Billy Cobham & Spectrum 40
Celebrating the fortieth anniversary of his album Spectrum, Cobham is certainly doing it in style with a personality as vibrant as his sunshine yellow shirt, standing out from the rest of the black-clad band. There are lots of hardcore fans in the crowd judging by the reception he receives, and they aren’t left disappointed as Cobham leaps into action on his drum kit with the same passion as back when the tracks were first heard. Guitarist Dean Brown stays front and centre for most of the performance, letting the music move himself; from his facial expression and swaying hair down to his twitching feet, he embodies our aural experience. While overall the music is slightly dated and a very odd contrast to the earlier Portico, the newer compositions from the backing band members bring the set closer to today’s expectations. Forty years on, Cobham’s gift for rhythmic exploration from within the confines of the beat is still rarely to be found, and his solos are something to behold for their variety. He instills all he does with his vitality and shows that regardless of your age, if you’ve got it—you’ve got it.

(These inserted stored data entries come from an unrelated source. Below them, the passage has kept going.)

/-! ### FT_CLEAR (41_frequency_table.md R142) -/

theorem clearCounts_count (s : State) (b : Byte) : (clearCounts s).ft.count b = 0#64 := by
  simp [clearCounts, FreqTable.count]

/-- Settles O30: the body of FT_CLEAR always completes. -/
theorem ftClearEmptiesTheCounts : Obligations.FtClearEmptiesTheCounts := fun s hp =>
  ⟨_, exec_of_body_ok rfl hp rfl, clearCounts_count s, rfl, rfl, rfl, rfl, rfl, rfl, rfl, rfl, rfl, rfl, rfl⟩

/-! ### FT_COUNT (41_frequency_table.md R143) -/

theorem countBody_below {s : State} (sym : Byte) (h : s.ft.total.toNat < 2 ^ 64 - 1) :
    countBody sym s = .ok () { s with ft := s.ft.countSymbol sym } := by
  exact if_neg h.ne

theorem countBody_overflow {s : State} (sym : Byte) (h : s.ft.total.toNat = 2 ^ 64 - 1) :
    countBody sym s = .raise .counterOverflow s := by
  exact if_pos h

theorem countSymbol_total {f : FreqTable} (sym : Byte) (h : f.total.toNat < 2 ^ 64 - 1) :
    (f.countSymbol sym).total.toNat = f.total.toNat + 1 :=
  BitVec.toNat_add_of_lt (by simpa using Nat.add_lt_of_lt_sub h)

/-- Counting notes a symbol that had no count at the end of the first-seen list, and leaves the table alone. -/
theorem countSymbol_rest (f : FreqTable) (sym : Byte) :
    (f.countSymbol sym).ord =
        (if f.count sym = 0#64 then f.ord.setIfInBounds f.nseen.toNat sym else f.ord) ∧
      (f.countSymbol sym).nseen = (if f.count sym = 0#64 then f.nseen + 1#9 else f.nseen) ∧
      (f.countSymbol sym).tab = f.tab ∧ (f.countSymbol sym).tabN = f.tabN ∧
      (f.countSymbol sym).tabValid = f.tabValid := by
  simp only [FreqTable.countSymbol, FreqTable.setCount, FreqTable.noteFirstSeen]
  split <;> exact ⟨rfl, rfl, rfl, rfl, rfl⟩

/-- Settles O31, on the two sides of the overflow test. -/
theorem ftCountCountsOneSymbol : Obligations.FtCountCountsOneSymbol := by
  refine fun s sym hp => ⟨fun hlt => ?_, fun hmax => ?_⟩
  · obtain ⟨hord, hnseen, htab, htabN, hvalid⟩ := countSymbol_rest s.ft sym
    exact ⟨_, exec_of_body_ok rfl hp (countBody_below sym hlt), countSymbol_count s.ft sym,
      countSymbol_total sym hlt, hord, hnseen, htab, htabN, hvalid, hp, rfl, rfl, rfl, rfl⟩
  · exact ⟨_, exec_of_body_raise rfl hp (countBody_overflow sym hmax), rfl, rfl, rfl, rfl, rfl, rfl⟩

/-! ### FT_BUILD (41_frequency_table.md R144, R152) -/

theorem length_tableOrder {f : FreqTable} (h : f.nseen.toNat ≤ 256) : f.tableOrder.length = f.nseen.toNat := by
  rw [(tableOrder_perm f).length_eq, length_firstSeen h]

/-- Entry i after FT_BUILD: the i-th symbol in table order, its count, the sums before and after it. -/
theorem buildTable_entry {s : State} (hn : s.ft.nseen.toNat ≤ 256) (i : Nat) (hi : i < s.ft.tableOrder.length) :
    (buildTable s).ft.entry i =
      ⟨s.ft.tableOrder[i], s.ft.count s.ft.tableOrder[i],
        BitVec.ofNat 64 ((s.ft.tableOrder.take i).map fun b => (s.ft.count b).toNat).sum,
        BitVec.ofNat 64 ((s.ft.tableOrder.take (i + 1)).map fun b => (s.ft.count b).toNat).sum⟩ := by
  have h := fillTable_entry s.ft.tableOrder 0 0#64 s.ft i hi (by rw [length_tableOrder hn]; omega)
  rw [Nat.zero_add, BitVec.zero_add, BitVec.zero_add] at h
  exact h

/-- FT_BUILD writes no entry above its symbols. -/
theorem buildTable_entry_ge (s : State) {i : Nat} (hi : s.ft.tableOrder.length ≤ i) :
    (buildTable s).ft.entry i = s.ft.entry i :=
  fillTable_entry_ge s.ft.tableOrder 0 0#64 s.ft (by rwa [Nat.zero_add])

/-- Settles O32: the order is the model's `tableOrder`, and the loop's laws give the entries. -/
theorem ftBuildSortsAndAccumulates : Obligations.FtBuildSortsAndAccumulates := by
  intro s hp hn
  obtain ⟨hcnt, hord, hnseen, htotal⟩ := fillTable_rest s.ft.tableOrder 0 0#64 s.ft
  exact ⟨_, s.ft.tableOrder, exec_of_body_ok rfl hp rfl, tableOrder_perm s.ft, tableOrder_descending s.ft,
    tableOrder_stable s.ft, buildTable_entry hn, fun _ => buildTable_entry_ge s, rfl, rfl, rfl, hcnt, hord, hnseen,
    htotal, rfl, rfl, rfl, rfl⟩

/-- An FT_DES that ends in LOADED has completed its body (41_frequency_table.md R148). -/
theorem execFtDes_loaded {s t : State} (hp : s.phase = .idle) (h : exec .ftDes s = .next t)
    (ht : t.phase = .loaded) : ∃ u, deserialiseBody s = .ok () u ∧ t = respond .ok 0#64 u := by
  have hbody : exec .ftDes s = settle (deserialiseBody s) := exec_eq_settle rfl (by simp [hp]) hp
  rcases settle_eq_next.1 (hbody.symm.trans h) with hok | ⟨c, u, _, rfl⟩
  · exact hok
  · cases ht

/-- Settles O33: FT_BUILD by the counts, FT_DES by the header its completed body has read. -/
theorem tablesPartitionTheTotal : Obligations.TablesPartitionTheTotal := by
  refine ⟨fun s hp hcounts => ⟨_, exec_of_body_ok rfl hp rfl, buildTable_partition hcounts⟩,
    fun s t hp h ht => ?_⟩
  obtain ⟨u, hu, rfl⟩ := execFtDes_loaded hp h ht
  obtain ⟨_, _, _, _, _, _, hpart⟩ := deserialiseBody_inv hu
  exact hpart

/-! ### FT_SER (41_frequency_table.md R146) -/

/-- Settles O34: the body of FT_SER is the header's bytes, put in the sink one by one. -/
theorem ftSerWritesTheHeader : Obligations.FtSerWritesTheHeader := by
  rintro s hdr hp hn rfl
  refine ⟨by rw [length_headerOf, List.length_map, length_entries _ hn], fun hopen => ?_,
    fun k hk haccepted hrefused => ?_⟩
  · have hbody := serialiseBody_eq hn
    rw [sinkPutAll_ok _ s hopen, Res.ok_andThen] at hbody
    exact ⟨_, exec_of_body_ok rfl hp hbody, rfl, rfl, rfl, rfl, rfl, rfl⟩
  · have hbody := serialiseBody_eq hn
    rw [sinkPutAll_err _ s k hk haccepted hrefused, Res.raise_andThen] at hbody
    exact ⟨_, exec_of_body_raise rfl hp hbody, rfl, rfl, rfl, rfl, rfl, rfl, rfl, rfl, List.append_assoc ..⟩

/-! ### FT_DES of a well-formed header (41_frequency_table.md R148) -/

/-- Loading pairs leaves the counts and the first-seen list alone. -/
theorem fillPairs_counts (ps : List (Byte × Word64)) (i acc : Nat) (f : FreqTable) :
    (fillPairs ps i acc f).cnt = f.cnt ∧ (fillPairs ps i acc f).ord = f.ord ∧
      (fillPairs ps i acc f).nseen = f.nseen := by
  rw [fillPairs_rest]
  exact ⟨rfl, rfl, rfl⟩

/-- The entry of each pair of a header, with the sums of the counts before and after it. -/
theorem fillPairs_header_entry {pairs : List (Byte × Word64)} (hl : pairs.length ≤ 256) (f : FreqTable) (i : Nat)
    (hi : i < pairs.length) :
    (fillPairs pairs 0 0 f).entry i =
      ⟨pairs[i].1, pairs[i].2, BitVec.ofNat 64 (pairSum (pairs.take i)),
        BitVec.ofNat 64 (pairSum (pairs.take (i + 1)))⟩ := by
  simpa only [Nat.zero_add] using fillPairs_entry pairs 0 0 f i hi (by omega)

/-- Settles O35 by `deserialiseBody_fit`, which leaves the table that `fillPairs` fills. -/
theorem ftDesLoadsTheHeader : Obligations.FtDesLoadsTheHeader := by
  intro s total pairs rest hp hwf hs
  have hlen : pairs.length ≤ 256 := hwf.1
  have htabN : (BitVec.ofNat 9 pairs.length).toNat = pairs.length := by
    rw [BitVec.toNat_ofNat, Nat.mod_eq_of_lt (by omega)]
  obtain ⟨hcnt, hord, hnseen⟩ := fillPairs_counts pairs 0 0 s.ft
  exact ⟨_, exec_of_body_ok rfl hp (deserialiseBody_fit hwf hs), rfl, rfl, htabN, rfl,
    fillPairs_header_entry hlen s.ft, fun i hi => fillPairs_entry_ge pairs 0 0 s.ft (by omega), hcnt, hord, hnseen,
    rfl, rfl, rfl, rfl⟩

/-! ### FT_DES of a header that fails a check (41_frequency_table.md R148, R149) -/

/-- The answers consumed by FT_DES add up. -/
theorem withSourceAnswers_headerState (s : State) (total : Word64) (pairs : List (Byte × Word64))
    (as bs r r' : List SrcAnswer) :
    withSourceAnswers (headerState s total pairs as r) bs r' = headerState s total pairs (as ++ bs) r' := by
  simp [headerState, withSourceAnswers]

/-- A body that raises after the pairs that fit is an FT_DES that faults there. -/
theorem exec_ftDes_headerFault {s : State} {total : Word64} {pairs : List (Byte × Word64)}
    {consumed rest : List SrcAnswer} {c : Cause} (hp : s.phase = .idle) (hl : pairs.length ≤ 256)
    (hb : deserialiseBody s = .raise c (headerState s total pairs consumed rest)) :
    ∃ t, exec .ftDes s = .next t ∧ HeaderFault s t c total pairs consumed rest :=
  ⟨_, exec_of_body_raise rfl hp hb, headerState_fault hl⟩

/-- An alphabet_count above 256. -/
theorem deserialiseBody_alphaRange {s : State} {total : Word64} {n : BitVec 16} {rest : List SrcAnswer}
    (hn : 256 < n.toNat) (hs : s.ports.source = (headerStart total n []).map .byte ++ rest) :
    deserialiseBody s =
      .raise .hdrAlphaRange (headerState s total [] ((headerStart total n []).map .byte) rest) := by
  rw [deserialiseBody_start hs, if_pos hn]

section
variable {s : State} {total : Word64} {n : BitVec 16} {pairs : List (Byte × Word64)} {rest : List SrcAnswer}
  (hn : n.toNat ≤ 256) (hpass : PairsPass total pairs)
include hn hpass

/-- FT_DES with a pair still to come: the rest of the loop starts with that pair. -/
theorem deserialiseBody_next_pair (hl : pairs.length < n.toNat)
    (hs : s.ports.source = (headerStart total n pairs).map .byte ++ rest) :
    ∃ (k : Nat) (f : Nat → State → Res Unit), deserialiseBody s =
      (loadPairs (k + 1) pairs.length (pairSum pairs) total.toNat
        (headerState s total pairs ((headerStart total n pairs).map .byte) rest)).andThen f :=
  ⟨n.toNat - pairs.length - 1, _, by
    rw [deserialiseBody_pairs hn hpass hl.le hs, Nat.sub_add_cancel (Nat.sub_pos_of_lt hl)]⟩

/-- A pair that is cut short. -/
theorem deserialiseBody_cut_pair {bs : List Byte} {a : SrcAnswer} {c : Cause} (hl : pairs.length < n.toNat)
    (hb : bs.length < 9) (ha : rest.headD .eos = a) (hc : a = .eos ∧ c = .hdrTruncated ∨ a = .err ∧ c = .ioSource)
    (hs : s.ports.source = (headerStart total n pairs ++ bs).map .byte ++ rest) :
    deserialiseBody s =
      .raise c (headerState s total pairs ((headerStart total n pairs ++ bs).map .byte ++ [a]) rest.tail) := by
  rw [List.map_append, List.append_assoc] at hs
  obtain ⟨k, f, hbody⟩ := deserialiseBody_next_pair hn hpass hl hs
  rw [hbody, loadPairs_cut rfl hb ha hc, Res.raise_andThen, withSourceAnswers_headerState, List.map_append,
    List.append_assoc]

/-- A pair that fails one of its three checks. -/
theorem deserialiseBody_bad_pair {p : Byte × Word64} {c : Cause} (hl : pairs.length < n.toNat)
    (hs : s.ports.source = (headerStart total n (pairs ++ [p])).map .byte ++ rest)
    (hc : p.2 = 0#64 ∧ c = .hdrZeroCount ∨ p.2 ≠ 0#64 ∧ p.1 ∈ pairs.map Prod.fst ∧ c = .hdrDupSymbol ∨
      p.2 ≠ 0#64 ∧ p.1 ∉ pairs.map Prod.fst ∧ total.toNat < pairSum pairs + p.2.toNat ∧ c = .hdrSumMismatch) :
    deserialiseBody s =
      .raise c (headerState s total pairs ((headerStart total n (pairs ++ [p])).map .byte) rest) := by
  have hstart : headerStart total n (pairs ++ [p]) = headerStart total n pairs ++ pairBytes p := by
    rw [headerStart_append, List.flatMap_singleton]
  rw [hstart, List.map_append, List.append_assoc] at hs
  obtain ⟨k, f, hbody⟩ := deserialiseBody_next_pair hn hpass hl hs
  rw [hbody, loadPairs_succ rfl, withSourceAnswers_headerState, loadPair_raise (f := s.ft) (by omega) rfl hc,
    Res.raise_andThen, Res.raise_andThen, hstart, List.map_append]

/-- A sum below total_symbols after the last pair. -/
theorem deserialiseBody_low_sum (hl : pairs.length = n.toNat) (hsum : pairSum pairs < total.toNat)
    (hs : s.ports.source = (headerStart total n pairs).map .byte ++ rest) :
    deserialiseBody s =
      .raise .hdrSumMismatch (headerState s total pairs ((headerStart total n pairs).map .byte) rest) := by
  rw [deserialiseBody_pairs hn hpass hl.le hs, ← hl, Nat.sub_self, loadPairs, Res.ok_andThen, if_neg hsum.ne]

end

/-- Settles O59, check by check in the order FT_DES makes them. -/
theorem ftDesRaisesTheFirstFailingCheck : Obligations.FtDesRaisesTheFirstFailingCheck := by
  intro s total n pairs rest hp
  have noPairs : ([] : List (Byte × Word64)).length ≤ 256 := Nat.zero_le _
  refine ⟨fun bs a c ha hc => ⟨fun hb hs => ?_, fun hb hs => ?_, fun hn hpass hl hb hs => ?_⟩, fun hn hs => ?_,
    fun p c hn hpass hl hs hc => ?_, fun hn hpass hl hsum hs => ?_⟩
  · exact exec_ftDes_headerFault hp noPairs (deserialiseBody_cut_total hs hb ha hc)
  · exact exec_ftDes_headerFault hp noPairs (deserialiseBody_cut_count hs hb ha hc)
  · exact exec_ftDes_headerFault hp (hl.le.trans hn) (deserialiseBody_cut_pair hn hpass hl hb ha hc hs)
  · exact exec_ftDes_headerFault hp noPairs (deserialiseBody_alphaRange hn hs)
  · exact exec_ftDes_headerFault hp (hl.le.trans hn) (deserialiseBody_bad_pair hn hpass hl hs hc)
  · exact exec_ftDes_headerFault hp (hl.le.trans hn) (deserialiseBody_low_sum hn hpass hl hsum hs)

/-! ### ENC_SYM before any write (41_frequency_table.md R150; 42_interval.md R173) -/

theorem encodeBody_not_in_table {s : State} {sym : Byte} (h : ∀ e ∈ s.ft.entries, e.sym ≠ sym) :
    encodeBody sym s = .raise .symNotInTable s := by
  rw [encodeBody, lookupSym_none h]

So far the festival has been a roaring success. It is terrific to see practically all of Cork out celebrating their music, their city and all of those that have come to share in the atmosphere. Despite some organisational hiccups and programme misprints, overall the festival shows it is moving in the right direction. There’s a buzz of creation about the place as musicians mix and share ideas, collaborations are planned, and children are getting inspired to take part in the music making. Inclusivity is clearly the name of the game and while it can sometimes seem that so long as there’s a saxophone in your group, you meet the criteria for the festival, it means there really is something to suit everyone’s taste over the weekend.